Cerita Sedih Pekerja Perempuan, di Pabrik Busana Ivanka Trump

Fimela diperbarui 14 Jun 2017, 12:20 WIB

Siapa yang tak kenal dengan Ivanka Trump, ia adalah anak perempuan dari Presiden Amerika Serikat, Donald Trump. Sebagai pebisnis wanita, Ivanka menggeluti beberapa bidang, termasuk dunia fashion. Ia memiliki label fashion yang dinamakan sesuai namanya ‘Ivanka Trump’. Dan ternyata, pabrik busana mewah itu ada di Subang, Jawa Barat, Indonesia.

Sebuah media asing, The Guardian, melakukan sebuah investigasi dan berhasil mewawancarai beberapa pekerja di sana. Mengutip dari berita tersebut, Vemale.com merangkum beberapa hal.

Alia adalah salah satu pekerja yang berhasil di wawancara oleh The Guardian. Ia dan Ahmad suaminya, bekerja di PT. BUMA, pabrik busana yang memproduksi label Ivanka Trump. Bertahun-tahun Alia dan suami bekerja di pabrik tersebut, ia hanya mampu tinggal di kontrakan sederhana, dan sangat kecil. Alia bahkan terpaksa menitipkan anaknya di kampung bersama orang tuanya karena tempat tinggalnya saat ini tak cukup jika ditinggali bersama anak-anaknya. Ia hanya bisa mengunjungi buah hatinya sekali dalam sebulan, dengan catatan, ia dan suami mampu membeli bensin untuk motor mereka. Apalagi jarak tempat tinggal dan kampung Alila sangat jauh, butuh berjam-jam untuk sampai.

Alila dan suami mendapat gaji di batas terendah UMR Subang, yaitu Rp2,3 juta. Jangankan bermimpi untuk memiliki rumah sendiri, Alila mengaku, untuk hidup sehari-hari saja kadang tak cukup. Apalagi harga susu formula semakin lama semakin mahal. Ia terpaksa memberikan susu formula karena tak tinggal bersama anaknya.

Ironis ketika membaca bagaimana Ivanka menulis dalam bukunya “Women Who Work”, dimana di sana ia menyarankan para wanita untuk memiliki work,life, balanced. Alila pun sempat tertawa ketika membahas buku Ivanka. baginya, ia sudah sangat bersyukur bisa bertemu anaknya satu bulan sekali.

Kisah sedih tak hanya dialami Alila. Pekerja lain bernama Sita, 23 tahun mengaku sudah tak tahan bekerja di PT Buma. Pasalnya, ia dipaksa bekerja lembur tanpa bayaran. Praktik ini menurut keterangan beberapa bekerja, sangatlah lumrah. PT Buma sengaja mengatur target yang sangat tinggi (dan tidak masuk akal) untuk memaksa para karyawannya bekerja di luar jam kerja tanpa bayaran, sebagai hukumannya.
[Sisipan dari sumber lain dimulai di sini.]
-- ==== Sys2Proof/Laws/State.lean ====
section
/-! SUPPORT. One lemma per field per update of the state, so that no later proof unfolds a record update: what each shared operation of
Ops.lean, Flags.lean, Timer.lean and Events.lean leaves in each field. A field whose new value depends on a case (the trace, the channel,
a deadline) has its lemma in Laws/Ops.lean. -/
namespace Sys2Proof
namespace Machine

/-! ### waveStop -/

@[simp] theorem waveStop_params (s : State) : (waveStop s).params = s.params := rfl
@[simp] theorem waveStop_rst (s : State) : (waveStop s).rst = s.rst := rfl
@[simp] theorem waveStop_pinIn (s : State) : (waveStop s).pinIn = s.pinIn := rfl
@[simp] theorem waveStop_inbox (s : State) : (waveStop s).inbox = s.inbox := rfl
@[simp] theorem waveStop_readData (s : State) : (waveStop s).readData = s.readData := rfl
@[simp] theorem waveStop_draws (s : State) : (waveStop s).draws = s.draws := rfl
@[simp] theorem waveStop_outputLevel (s : State) : (waveStop s).outputLevel = false := rfl
@[simp] theorem waveStop_inputLevel (s : State) : (waveStop s).inputLevel = s.inputLevel := rfl
@[simp] theorem waveStop_lastInputChangeMs (s : State) : (waveStop s).lastInputChangeMs = s.lastInputChangeMs := rfl
@[simp] theorem waveStop_nextToggleMs (s : State) : (waveStop s).nextToggleMs = s.nextToggleMs := rfl
@[simp] theorem waveStop_waveformPhase (s : State) : (waveStop s).waveformPhase = false := rfl
@[simp] theorem waveStop_currentFrequencyHz (s : State) : (waveStop s).currentFrequencyHz = s.currentFrequencyHz := rfl
@[simp] theorem waveStop_armed (s : State) : (waveStop s).armed = s.armed := rfl
@[simp] theorem waveStop_msmState (s : State) : (waveStop s).msmState = s.msmState := rfl
@[simp] theorem waveStop_activeModeIndex (s : State) : (waveStop s).activeModeIndex = s.activeModeIndex := rfl
@[simp] theorem waveStop_remainingMs (s : State) : (waveStop s).remainingMs = s.remainingMs := rfl
@[simp] theorem waveStop_timeoutExpired (s : State) : (waveStop s).timeoutExpired = s.timeoutExpired := rfl
@[simp] theorem waveStop_limitEnabled (s : State) : (waveStop s).limitEnabled = s.limitEnabled := rfl
@[simp] theorem waveStop_pinState (s : State) : (waveStop s).pinState = s.pinState := rfl
@[simp] theorem waveStop_profile (s : State) : (waveStop s).profile = s.profile := rfl
@[simp] theorem waveStop_staged (s : State) : (waveStop s).staged = s.staged := rfl
@[simp] theorem waveStop_lastRaw (s : State) : (waveStop s).lastRaw = s.lastRaw := rfl
@[simp] theorem waveStop_dbInit (s : State) : (waveStop s).dbInit = s.dbInit := rfl
@[simp] theorem waveStop_tickArmed (s : State) : (waveStop s).tickArmed = s.tickArmed := rfl
@[simp] theorem waveStop_tickNextMs (s : State) : (waveStop s).tickNextMs = s.tickNextMs := rfl
@[simp] theorem waveStop_expiryArmed (s : State) : (waveStop s).expiryArmed = s.expiryArmed := rfl
@[simp] theorem waveStop_expiryDeadlineMs (s : State) : (waveStop s).expiryDeadlineMs = s.expiryDeadlineMs := rfl
@[simp] theorem waveStop_nowMs (s : State) : (waveStop s).nowMs = s.nowMs := rfl
@[simp] theorem waveStop_chFreqHz (s : State) : (waveStop s).chFreqHz = s.chFreqHz := rfl
@[simp] theorem waveStop_chDuty (s : State) : (waveStop s).chDuty = s.chDuty := rfl
@[simp] theorem waveStop_indicatorHz (s : State) : (waveStop s).indicatorHz = s.indicatorHz := rfl
@[simp] theorem waveStop_frameBuf (s : State) : (waveStop s).frameBuf = s.frameBuf := rfl
@[simp] theorem waveStop_cmdIgnored (s : State) : (waveStop s).cmdIgnored = s.cmdIgnored := rfl

/-! ### toHighImpedance -/

@[simp] theorem toHighImpedance_params (s : State) : (toHighImpedance s).params = s.params := rfl
@[simp] theorem toHighImpedance_rst (s : State) : (toHighImpedance s).rst = s.rst := rfl
@[simp] theorem toHighImpedance_pinIn (s : State) : (toHighImpedance s).pinIn = s.pinIn := rfl
@[simp] theorem toHighImpedance_inbox (s : State) : (toHighImpedance s).inbox = s.inbox := rfl
@[simp] theorem toHighImpedance_readData (s : State) : (toHighImpedance s).readData = s.readData := rfl
@[simp] theorem toHighImpedance_draws (s : State) : (toHighImpedance s).draws = s.draws := rfl
@[simp] theorem toHighImpedance_outputLevel (s : State) : (toHighImpedance s).outputLevel = false := rfl
@[simp] theorem toHighImpedance_inputLevel (s : State) : (toHighImpedance s).inputLevel = s.inputLevel := rfl
@[simp] theorem toHighImpedance_lastInputChangeMs (s : State) : (toHighImpedance s).lastInputChangeMs = s.lastInputChangeMs := rfl
@[simp] theorem toHighImpedance_nextToggleMs (s : State) : (toHighImpedance s).nextToggleMs = s.nextToggleMs := rfl
@[simp] theorem toHighImpedance_waveformPhase (s : State) : (toHighImpedance s).waveformPhase = false := rfl
@[simp] theorem toHighImpedance_currentFrequencyHz (s : State) : (toHighImpedance s).currentFrequencyHz = s.currentFrequencyHz := rfl
@[simp] theorem toHighImpedance_armed (s : State) : (toHighImpedance s).armed = s.armed := rfl
@[simp] theorem toHighImpedance_msmState (s : State) : (toHighImpedance s).msmState = s.msmState := rfl
@[simp] theorem toHighImpedance_activeModeIndex (s : State) : (toHighImpedance s).activeModeIndex = s.activeModeIndex := rfl
@[simp] theorem toHighImpedance_remainingMs (s : State) : (toHighImpedance s).remainingMs = s.remainingMs := rfl
@[simp] theorem toHighImpedance_timeoutExpired (s : State) : (toHighImpedance s).timeoutExpired = s.timeoutExpired := rfl
@[simp] theorem toHighImpedance_limitEnabled (s : State) : (toHighImpedance s).limitEnabled = s.limitEnabled := rfl
@[simp] theorem toHighImpedance_pinState (s : State) : (toHighImpedance s).pinState = .hiZ := rfl
@[simp] theorem toHighImpedance_profile (s : State) : (toHighImpedance s).profile = s.profile := rfl
@[simp] theorem toHighImpedance_staged (s : State) : (toHighImpedance s).staged = s.staged := rfl
@[simp] theorem toHighImpedance_lastRaw (s : State) : (toHighImpedance s).lastRaw = s.lastRaw := rfl
@[simp] theorem toHighImpedance_dbInit (s : State) : (toHighImpedance s).dbInit = s.dbInit := rfl
@[simp] theorem toHighImpedance_tickArmed (s : State) : (toHighImpedance s).tickArmed = s.tickArmed := rfl
@[simp] theorem toHighImpedance_tickNextMs (s : State) : (toHighImpedance s).tickNextMs = s.tickNextMs := rfl
@[simp] theorem toHighImpedance_expiryArmed (s : State) : (toHighImpedance s).expiryArmed = s.expiryArmed := rfl
@[simp] theorem toHighImpedance_expiryDeadlineMs (s : State) : (toHighImpedance s).expiryDeadlineMs = s.expiryDeadlineMs := rfl
@[simp] theorem toHighImpedance_nowMs (s : State) : (toHighImpedance s).nowMs = s.nowMs := rfl
@[simp] theorem toHighImpedance_chFreqHz (s : State) : (toHighImpedance s).chFreqHz = s.chFreqHz := rfl
@[simp] theorem toHighImpedance_chDuty (s : State) : (toHighImpedance s).chDuty = s.chDuty := rfl
@[simp] theorem toHighImpedance_indicatorHz (s : State) : (toHighImpedance s).indicatorHz = s.indicatorHz := rfl
@[simp] theorem toHighImpedance_frameBuf (s : State) : (toHighImpedance s).frameBuf = s.frameBuf := rfl
@[simp] theorem toHighImpedance_cmdIgnored (s : State) : (toHighImpedance s).cmdIgnored = s.cmdIgnored := rfl

/-! ### toDrivenLow -/

@[simp] theorem toDrivenLow_params (s : State) : (toDrivenLow s).params = s.params := rfl
@[simp] theorem toDrivenLow_rst (s : State) : (toDrivenLow s).rst = s.rst := rfl
@[simp] theorem toDrivenLow_pinIn (s : State) : (toDrivenLow s).pinIn = s.pinIn := rfl
@[simp] theorem toDrivenLow_inbox (s : State) : (toDrivenLow s).inbox = s.inbox := rfl
@[simp] theorem toDrivenLow_readData (s : State) : (toDrivenLow s).readData = s.readData := rfl
@[simp] theorem toDrivenLow_draws (s : State) : (toDrivenLow s).draws = s.draws := rfl
@[simp] theorem toDrivenLow_outputLevel (s : State) : (toDrivenLow s).outputLevel = false := rfl
@[simp] theorem toDrivenLow_inputLevel (s : State) : (toDrivenLow s).inputLevel = s.inputLevel := rfl
@[simp] theorem toDrivenLow_lastInputChangeMs (s : State) : (toDrivenLow s).lastInputChangeMs = s.lastInputChangeMs := rfl
@[simp] theorem toDrivenLow_nextToggleMs (s : State) : (toDrivenLow s).nextToggleMs = s.nextToggleMs := rfl
@[simp] theorem toDrivenLow_waveformPhase (s : State) : (toDrivenLow s).waveformPhase = false := rfl
@[simp] theorem toDrivenLow_currentFrequencyHz (s : State) : (toDrivenLow s).currentFrequencyHz = s.currentFrequencyHz := rfl
@[simp] theorem toDrivenLow_armed (s : State) : (toDrivenLow s).armed = s.armed := rfl
@[simp] theorem toDrivenLow_msmState (s : State) : (toDrivenLow s).msmState = s.msmState := rfl
@[simp] theorem toDrivenLow_activeModeIndex (s : State) : (toDrivenLow s).activeModeIndex = s.activeModeIndex := rfl
@[simp] theorem toDrivenLow_remainingMs (s : State) : (toDrivenLow s).remainingMs = s.remainingMs := rfl
@[simp] theorem toDrivenLow_timeoutExpired (s : State) : (toDrivenLow s).timeoutExpired = s.timeoutExpired := rfl
@[simp] theorem toDrivenLow_limitEnabled (s : State) : (toDrivenLow s).limitEnabled = s.limitEnabled := rfl
@[simp] theorem toDrivenLow_pinState (s : State) : (toDrivenLow s).pinState = .drivenLow := rfl
@[simp] theorem toDrivenLow_profile (s : State) : (toDrivenLow s).profile = s.profile := rfl
@[simp] theorem toDrivenLow_staged (s : State) : (toDrivenLow s).staged = s.staged := rfl
@[simp] theorem toDrivenLow_lastRaw (s : State) : (toDrivenLow s).lastRaw = s.lastRaw := rfl
@[simp] theorem toDrivenLow_dbInit (s : State) : (toDrivenLow s).dbInit = s.dbInit := rfl
@[simp] theorem toDrivenLow_tickArmed (s : State) : (toDrivenLow s).tickArmed = s.tickArmed := rfl
@[simp] theorem toDrivenLow_tickNextMs (s : State) : (toDrivenLow s).tickNextMs = s.tickNextMs := rfl
@[simp] theorem toDrivenLow_expiryArmed (s : State) : (toDrivenLow s).expiryArmed = s.expiryArmed := rfl
@[simp] theorem toDrivenLow_expiryDeadlineMs (s : State) : (toDrivenLow s).expiryDeadlineMs = s.expiryDeadlineMs := rfl
@[simp] theorem toDrivenLow_nowMs (s : State) : (toDrivenLow s).nowMs = s.nowMs := rfl
@[simp] theorem toDrivenLow_chFreqHz (s : State) : (toDrivenLow s).chFreqHz = s.chFreqHz := rfl
@[simp] theorem toDrivenLow_chDuty (s : State) : (toDrivenLow s).chDuty = s.chDuty := rfl
@[simp] theorem toDrivenLow_indicatorHz (s : State) : (toDrivenLow s).indicatorHz = s.indicatorHz := rfl
@[simp] theorem toDrivenLow_frameBuf (s : State) : (toDrivenLow s).frameBuf = s.frameBuf := rfl
@[simp] theorem toDrivenLow_cmdIgnored (s : State) : (toDrivenLow s).cmdIgnored = s.cmdIgnored := rfl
“Mereka (manajemen) makin pintar, kartu akses kita tetap di-tap jam 16.00, sehingga tak ada bukti,” ujar Wildan salah satu pekerja. Yang tak kalah menyesakkan, PT.Buma seringkali melakukan PHK menjelang Ramadan, agar tak perlu membayarkan THR karyawan. Mereka akan mulai melakukan rekruitmen lagi setelah libur Lebaran.

Selain gaji yang sangat kecil, pekerja pabrik juga seringkali mendapatkan kekerasan verbal. “Nama-nama binatang, Bodoh, Monyet,” menurut Otang, karyawan lain, adalah kata-kata yang sering diuapkan manajemen kepada pekerjanya.

Menurut Organisasi Buruh International, upah buruh garment di Indonesia termasuk yang paling kecil. Memang kebutuhan rakyat terhadap lapangan pekerjaan sangatlah tinggi di sini.

“Dengan masalah kemiskinan di sini (indonesia), praktik-praktik ini menjadi legal, namun bukan berarti ini bermoral,” ujar Aktivis buruh asal Amerika yang sudah bertahun-tahun di Indonesia ‘Jim Keady.

Semoga saja nasib pekerja pabrik ini segera mendapat perhatian ya, Ladies.